If $\hat{b}$ is huge, say nearly infinite, because of complete (or
nearly complete separation) then the standard error is likely also
to be massively huge, and the resulting test statistic can be small.
Hauck and Donner showed that \textquotedbl{}Wald's test statistic
decreased to zero as the distance between the parameter estimate and
null value increases.\textquotedbl{} Ironically, then, as your Null
gets more and more wrong, the Wald stat gets smaller and smaller and
you are less and able to reject a wrong Null.

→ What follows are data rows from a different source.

/-- R64: taps within every limit pend; a LAN_FFE write that breaks any limit is refused as a whole, none of its fields
becomes pending, and ffe_rejected is set. A bit 28 written with 1 clears it first. -/
def Obligations.FfeLimits : Prop :=
  ∀ (s : State) (g : LaneNo) (w : Word) (cyc : Cyc), s.laneReady g = true →
    ∀ pre main post : Int, pre = signed 6 (getF w 0 6) → main = (getF w 8 6 : Int) → post = signed 6 (getF w 16 6) →
      (-16 ≤ pre → pre ≤ 7 → 24 ≤ main → main ≤ 63 → -24 ≤ post → post ≤ 7 → (pre.natAbs : Int) + main + post.natAbs ≤ 63 →
        Runs (.ffeWrite g w cyc) s (fun t => s.pends t (keyOf F.lanFfePre g) w cyc ∧ s.regsBut t [keyOf F.lanFfePre g] ∧
          (getF w 28 1 = 0 → s.regsBut t []))) ∧
      (pre < -16 ∨ 7 < pre ∨ main < 24 ∨ 63 < main ∨ post < -24 ∨ 7 < post ∨ 63 < (pre.natAbs : Int) + main + post.natAbs →
        Runs (.ffeWrite g w cyc) s (fun t => t.rd F.lanFfeFfeRejected g = 1 ∧ t.sched = s.sched ∧
          s.regsBut t [keyOf F.lanFfeFfeRejected g]))

/-- R70, R71, R84: CDR lock, the end of training, the check and the timeouts move a lane through bring-up; LOS and
loss of CDR lock are noted as they happen. What the rules leave open here is the model's choice: log entries 48 and
50. -/
def Obligations.LaneBringUp : Prop :=
  ∀ (s : State) (g : LaneNo),
    (∀ cyc, s.laneReady g = true → g.val < 144 →
      Runs (.cmisAgreed g cyc) s (fun t => t.rd F.lanStatAgreed g = 1 ∧ s.regsBut t [keyOf F.lanStatAgreed g])) ∧
    (s.rd F.lanCtrlEnable g = 1 → s.pwr.shed = false → s.laneState g = 1 →
      Runs (.cdrLock g) s (fun t => t.rd F.lanStatCdrLock g = 1 ∧ s.regsBut t [keyOf F.lanStatCdrLock g] ∧
        t.sched = s.sched ++ [{ due := s.tick + 1, act := .laneTrain g }])) ∧
    (s.laneState g = 1 → (s.lane g).since + 4 ≤ s.tick →
      Runs (.lockTimeout g) s (fun t => t.laneState g = 5 ∧ t.rd F.lanStatFailCause g = 1 ∧
        s.regsBut t [keyOf F.lanStatState g, keyOf F.lanPrbsStatLocked g])) ∧
    (s.laneState g = 2 → (s.lane g).trained = false →
      Runs (.trainingDone g) s (fun t => (t.lane g).trained = true ∧ s.regsBut t [] ∧
        t.sched = s.sched ++ [{ due := s.tick + 1, act := .laneCheck g }])) ∧
    (s.laneState g = 2 → (s.lane g).since + 128 ≤ s.tick →
      Runs (.trainingTimeout g) s (fun t => t.laneState g = 5 ∧ t.rd F.lanStatFailCause g = 2 ∧
        s.regsBut t [keyOf F.lanStatState g, keyOf F.lanPrbsStatLocked g])) ∧
    (s.laneState g = 3 → (s.lane g).since + (s.lane g).chkTicks ≤ s.tick → (s.lane g).chk.locked = true →
      (s.lane g).lostInCheck = false → (isPairLane g = false ∨ (s.lane g).partnerPass = true) →
      (s.laneRate g < 3 → (s.lane g).chk.errors = 0) →
      (3 ≤ s.laneRate g → (s.lane g).chk.errors ≤ (s.lane g).chk.bits / 2 ^ (s.lane g).shift) →
      Runs (.checkDone g) s (fun t => t.laneState g = 4 ∧
        s.regsBut t [keyOf F.lanStatState g, keyOf F.lanPrbsStatLocked g])) ∧
    (s.laneState g = 3 → (s.lane g).since + (s.lane g).chkTicks ≤ s.tick →
      ((s.lane g).chk.locked = false ∨ (s.lane g).lostInCheck = true) →
      Runs (.checkDone g) s (fun t => t.laneState g = 5 ∧ t.rd F.lanStatFailCause g = 3 ∧
        s.regsBut t [keyOf F.lanStatState g, keyOf F.lanPrbsStatLocked g])) ∧
    Runs (.los g) s (fun t => t.rd F.lanStatLos g = 1 ∧ s.regsBut t [keyOf F.lanStatLos g]) ∧
    Runs (.losClear g) s (fun t => t.rd F.lanStatLos g = 0 ∧ s.regsBut t [keyOf F.lanStatLos g]) ∧
    (s.rd F.lanStatCdrLock g = 1 →
      Runs (.cdrLockLoss g) s (fun t => t.rd F.lanStatCdrLock g = 0 ∧
        t.rd F.lanSnrCdrLosses g = min 65535 (s.rd F.lanSnrCdrLosses g + 1) ∧
        s.regsBut t [keyOf F.lanStatCdrLock g, keyOf F.lanSnrCdrLosses g]))

/-- A plug marks the cage and holds its module in reset to P + 2 (R446); an unplug squelches the cage's lanes and
returns them to code 0 (R445); the bus writes bank and page when they differ (R447) and ends its commands with their
result. What the rules leave open here is the model's choice: log entry 26. -/
def Obligations.ModuleCages : Prop :=
  ∀ (s : State) (b : CageNo),
    Runs (.modulePlug b) s (fun t => bit (t.rd F.modPresentPresent) b = true ∧ (t.cage b).resetUntil = some (s.tick + 2) ∧
      (t.cage b).paged = none ∧ t.evt F.modEvtPlug = 1 ∧ s.regsBut t [keyOf F.modPresentPresent] ∧
      ∀ d : CageNo, d ≠ b → t.cage d = s.cage d) ∧
    Runs (.moduleUnplug b) s (fun t => bit (t.rd F.modPresentPresent) b = false ∧ t.evt F.modEvtUnplug = 1 ∧
      ∀ i : Fin 8, t.laneRate (8 * b + i) = 0 ∧ (t.lane (8 * b + i)).modSquelch = true) ∧
    (∀ e, (s.cage b).resetUntil = some e → e ≤ s.tick →
      Runs (.moduleResetRelease b) s (fun t => (t.cage b).resetUntil = none ∧ s.regsBut t [] ∧
        ∀ i : Fin 8, (t.lane (8 * b + i)).modSquelch = false)) ∧
    (∀ low, s.rd F.modStatInt 0 b = 0 →
      Runs (.moduleInterrupt b low) s (fun t => t.rd F.modStatInt 0 b = b2n low ∧ (low = true → t.evt F.modEvtModuleInt = 1) ∧
        s.regsBut t [keyOf F.modStatInt 0 b])) ∧
    (∀ (len : Fin 8) (off page bank : Byte), s.ready .mod = true → s.rd F.modSelBus = b.val → s.rd F.modStatBusy 0 b = 0 →
      bit (s.rd F.modPresentPresent) b = true → (s.cage b).resetUntil = none → (s.cage b).cmd = none →
      Runs (.moduleRead len off page bank) s (fun t => t.rd F.modStatBusy 0 b = 1 ∧ s.regsBut t [keyOf F.modStatBusy 0 b] ∧
        (t.cage b).cmd = some (1, len.val + 1, off.toNat, page.toNat, bank.toNat) ∧
        (s.out ++ (if 0x80 ≤ off.toNat ∧ (s.cage b).paged ≠ some (bank.toNat, page.toNat) then
            [.cmis b true bank.toNat page.toNat 0x7E [BitVec.ofNat 8 bank.toNat, BitVec.ofNat 8 page.toNat]] else []) ++
          [.cmis b false bank.toNat page.toNat off.toNat []]) <+: t.out) ∧
      Runs (.moduleWrite len off page bank) s (fun t => t.rd F.modStatBusy 0 b = 1 ∧ s.regsBut t [keyOf F.modStatBusy 0 b] ∧
        (t.cage b).cmd = some (2, len.val + 1, off.toNat, page.toNat, bank.toNat) ∧
        (s.out ++ (if 0x80 ≤ off.toNat ∧ (s.cage b).paged ≠ some (bank.toNat, page.toNat) then
            [.cmis b true bank.toNat page.toNat 0x7E [BitVec.ofNat 8 bank.toNat, BitVec.ofNat 8 page.toNat]] else []) ++
          [.cmis b true bank.toNat page.toNat off.toNat
            ((leBytes 4 (s.rd F.modDataLoData 0 b) ++ leBytes 4 (s.rd F.modDataHiData 0 b)).take (len.val + 1))]) <+: t.out)) ∧
    (∀ (len : Fin 8) (off page bank : Byte), s.ready .mod = true → s.rd F.modSelBus = b.val → s.rd F.modStatBusy 0 b = 0 →
      (bit (s.rd F.modPresentPresent) b = false ∨ (s.cage b).resetUntil ≠ none) →
      Runs (.moduleRead len off page bank) s (fun t => t.rd F.modStatResult 0 b = 3 ∧ t.cages = s.cages ∧
        s.regsBut t [keyOf F.modStatResult 0 b])) ∧
    (∀ (len off page bank : Nat) (bytes : List Byte), (s.cage b).cmd = some (1, len, off, page, bank) →
      s.tick ≤ (s.cage b).began + 50 → len ≤ 4 →
      Runs (.moduleCmdDone b (some bytes)) s (fun t => t.rd F.modStatBusy 0 b = 0 ∧ t.rd F.modStatResult 0 b = 0 ∧
        (t.cage b).cmd = none ∧ (leBytes 4 (t.rd F.modDataLoData 0 b)).take len = slice bytes 0 len)) ∧
    (∀ cmd reply, (s.cage b).cmd = some cmd → (s.cage b).began + 50 < s.tick →
      Runs (.moduleCmdDone b reply) s (fun t => t.rd F.modStatBusy 0 b = 0 ∧ t.rd F.modStatResult 0 b = 2 ∧
        (t.cage b).cmd = none ∧ t.evt F.modEvtBusErr = 1))

/-- R86, R87, R103: an Ethernet or OTN port of a disabled page that passes the six checks is to form at the edge that
the write reaches (that an OTN port's lanes stand at the listed rate is a reading, log entry 54); a port that is not a
member of another may always be disabled; a write that fails the first check, its lanes, is refused with cause 1. R97,
R98: a port comes up once its edges without a defect that takes it down are enough; a tag-failure window raises
SEAL-AUTH at its threshold and clears it when it saw none. What the rules leave open here is the model's choice: log
entries 26 and 53. -/
def Obligations.Ports : Prop :=
  (∀ (s : State) (p : PortNo) (cfg : BitVec 9) (cyc : Cyc) (w : Word), w = (cfg ||| 1).zeroExtend 32 → s.ready .prt p = true →
    (s.portOn p = false → getF w 1 1 = 0 → p.val % 18 % 2 ^ getF w 2 2 = 0 → p.val % 18 + 2 ^ getF w 2 2 ≤ 18 →
      (∀ i : Fin 8, i.val < 2 ^ getF w 2 2 → s.portOfLane (p + i) = none ∧ s.rd F.lanCtrlClass (p + i) = 0 ∧
        s.rd F.lanLoopMode (p + i) = 0 ∧ p.val + i.val ∉ s.rivalLanes p (s.edgeFor cyc)) →
      (pcsRow (getF w 4 4)).map (·.1) = some (2 ^ getF w 2 2) →
      Runs (.portEnable p cfg cyc) s (fun t => s.pends t (keyOf F.prtCfgEnable p) (w &&& 0x1FF) cyc ∧ s.regsBut t [])) ∧
    (s.portOn p = false → getF w 1 1 = 1 → p.val % 18 % 2 ^ getF w 2 2 = 0 → p.val % 18 + 2 ^ getF w 2 2 ≤ 18 →
      (∀ i : Fin 8, i.val < 2 ^ getF w 2 2 → s.portOfLane (p + i) = none ∧
        some (s.rd F.lanCtrlClass (p + i)) = otnClass (s.rd F.otfCfgMode p) ∧
        s.rd F.lanLoopMode (p + i) = 0 ∧ p.val + i.val ∉ s.rivalLanes p (s.edgeFor cyc)) →
      (∃ r, otnRow (s.rd F.otfCfgMode p) (2 ^ getF w 2 2) = some r ∧ ∀ i : Fin 8, i.val < 2 ^ getF w 2 2 → s.laneRate (p + i) = r) →
      Runs (.portEnable p cfg cyc) s (fun t => s.pends t (keyOf F.prtCfgEnable p) (w &&& 0x1FF) cyc ∧ s.regsBut t [])) ∧
    (s.isMember p = false → (p.val % 18 % 2 ^ getF w 2 2 ≠ 0 ∨ 18 < p.val % 18 + 2 ^ getF w 2 2) →
      Runs (.portEnable p cfg cyc) s (fun t => t.rd F.prtStatCfgRejected p = 1 ∧ t.rd F.prtStatRejectCause p = 1 ∧
        t.sched = s.sched ∧ s.regsBut t [keyOf F.prtStatCfgRejected p])) ∧
    (s.isMember p = false →
      Runs (.portDisable p cfg cyc) s (fun t => s.pends t (keyOf F.prtCfgEnable p) ((cfg &&& 0x1FE).zeroExtend 32) cyc ∧
        s.regsBut t []))) ∧
  (∀ (s : State) (p : PortNo),
    (s.portOn p = true → (s.port p).up = false → s.portOtn p = false →
      max 1 (s.rd F.prtDownUpTicks p) ≤ (s.port p).cleanEdges →
      Runs (.portUp p) s (fun t => (t.port p).up = true ∧ (t.port p).line = portLineOf true (s.rd F.prtStatReported p) ∧ t.rd F.prtStatState p = 3 ∧
        s.regsBut t [keyOf F.prtStatState p])) ∧
    (s.portOn p = true → s.portCipher p = true → (s.port p).authFrom + (s.authLimits p).2 ≤ s.tick →
      Runs (.authWindowEnd p) s (fun t => (t.port p).authCount = 0 ∧ (t.port p).authFrom = s.tick ∧
        ((s.authLimits p).1 ≤ (s.port p).authCount → (t.port p).sealAuth = true) ∧
        ((s.port p).authCount = 0 → (t.port p).sealAuth = false) ∧
        (∀ q : PortNo, q ≠ p → t.port q = s.port q))))

/-! ### Frames (R93, R128, R152 to R165, R205 to R213, R319 to R333) -/

/-- R93: a frame marked in error, with a wrong FCS, below 64 bytes or above the limit is discarded by its MAC; so is
one on a port that is off. Nothing but counts may change. R152, R153, R321: an association that is neither LIVE nor
ROLLING seals nothing, and one at its hard limit assigns no number: the frame is refused, and neither the Hearth nor
the association changes. R210, R211, R212: on a cipher-side port a frame of no sealed, KDL or bypass type is dropped;
one of bad format, or of an SCI that no entry of the port has, reaches no association and no queue. What the rules
leave open here is the model's choice: log entries 21 and 53. -/
def Obligations.FramesDropped : Prop :=
  (∀ (s : State) (f : RxFrame) (cyc : Cyc),
    s.portOn f.port = false ∨ f.errMark = true ∨ fcsGood f.bytes = false ∨ f.bytes.length < 64 ∨
      s.maxFrame f.port < f.bytes.length →
    Runs (.frameReceived f cyc) s (fun t => t.hearth = s.hearth ∧ t.assocs = s.assocs ∧ t.fwd = s.fwd ∧ t.chims = s.chims ∧
      s.regsBut t [])) ∧
  (∀ (s : State) (f : RxFrame) (cyc : Cyc) (v : State), v = (s.at cyc).atFirst f → ∀ a : Nat,
    s.macTakes f → s.portCipher f.port = false → v.bypassFor f.port f.bytes = none →
    v.rd (F.fwdPmapMode.at f.port) = 1 → a = v.rd (F.fwdPmapP2pAssoc.at f.port) →
    ((s.asn a).state ≠ .live ∧ (s.asn a).state ≠ .rolling ∨ s.admitting = false ∨
      (s.asn a).hardLimit ≤ (s.asn a).nextPn) →
    Runs (.frameReceived f cyc) s (fun t => t.hearth = s.hearth ∧ t.assocs = s.assocs ∧ s.regsBut t [])) ∧
  (∀ (s : State) (f : RxFrame) (cyc : Cyc), s.macTakes f → s.portCipher f.port = true →
    (hasEtherType f.bytes macsecType = false → hasEtherType f.bytes (s.rd F.kdlCtlEtype) = false →
      ((s.at cyc).atFirst f).bypassFor f.port f.bytes = none →
      Runs (.frameReceived f cyc) s (fun t => t.hearth = s.hearth ∧ t.assocs = s.assocs ∧
        t.evt F.seaEvtNonsealedDrop f.port = 1 ∧ s.regsBut t [])) ∧
    (hasEtherType f.bytes macsecType = true → secFormatBad (secIn f.bytes) f.bytes = true →
      Runs (.frameReceived f cyc) s (fun t => t.hearth = s.hearth ∧ t.assocs = s.assocs ∧
        t.evt F.seaEvtFormatErr f.port = 1 ∧ s.regsBut t [])) ∧
    (hasEtherType f.bytes macsecType = true → secFormatBad (secIn f.bytes) f.bytes = false →
      s.sciLookup f.port (secIn f.bytes).sci = none →
      Runs (.frameReceived f cyc) s (fun t => t.hearth = s.hearth ∧ t.assocs = s.assocs ∧
        t.evt F.seaEvtUnknownSci f.port = 1 ∧ s.regsBut t [])))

Hence Ripley's point in the email cited above, which says that, paradoxically,
if the value of $\hat{b}$ is either near zero or very far away from
zero, the test statistic can be small.
The practical advice, then, is to run the model with all of the variables,
and then run again with the questionable one removed, and conduct
a likelihood ratio test. In the past, I had expected that such a test
would reach the same conclusion as the Wald test. I think most people
expect it will lead to the same conclusion. But Hauck \& Donner show
it is wrong to think that.
While browsing in Jstor for the Hauck-Donner article (1977) I found
a few others you could also get. I kept all of these in a folder in
case you want to see them.
``Wald's Test as Applied to Hypotheses in Logit Analysis,'' Walter
W. Hauck, Jr.; Allan Donner \emph{Journal of the American Statistical
Association} Vol. 72, No. 360 (Dec., 1977), pp. 851-853
``A Reminder of the Fallibility of the Wald Statistic,'' Thomas
R. Fears; Jacques Benichou; Mitchell H. Gail \emph{The American Statistician}
Vol. 50, No. 3 (Aug., 1996), pp. 226-227
``Understanding Wald's Test for Exponential Families,'' Nathan Mantel
\emph{The American Statistician} Vol. 41, No. 2 (May, 1987), pp. 147-148
``On the Use of Wald's Test in Exponential Families,'' Michael Vaeth
\emph{International Statistical Review / Revue Internationale de Statistique}
Vol. 53, No. 2 (Aug., 1985), pp. 199-214
``Judging Inference Adequacy in Logistic Regression,'' Dennis E.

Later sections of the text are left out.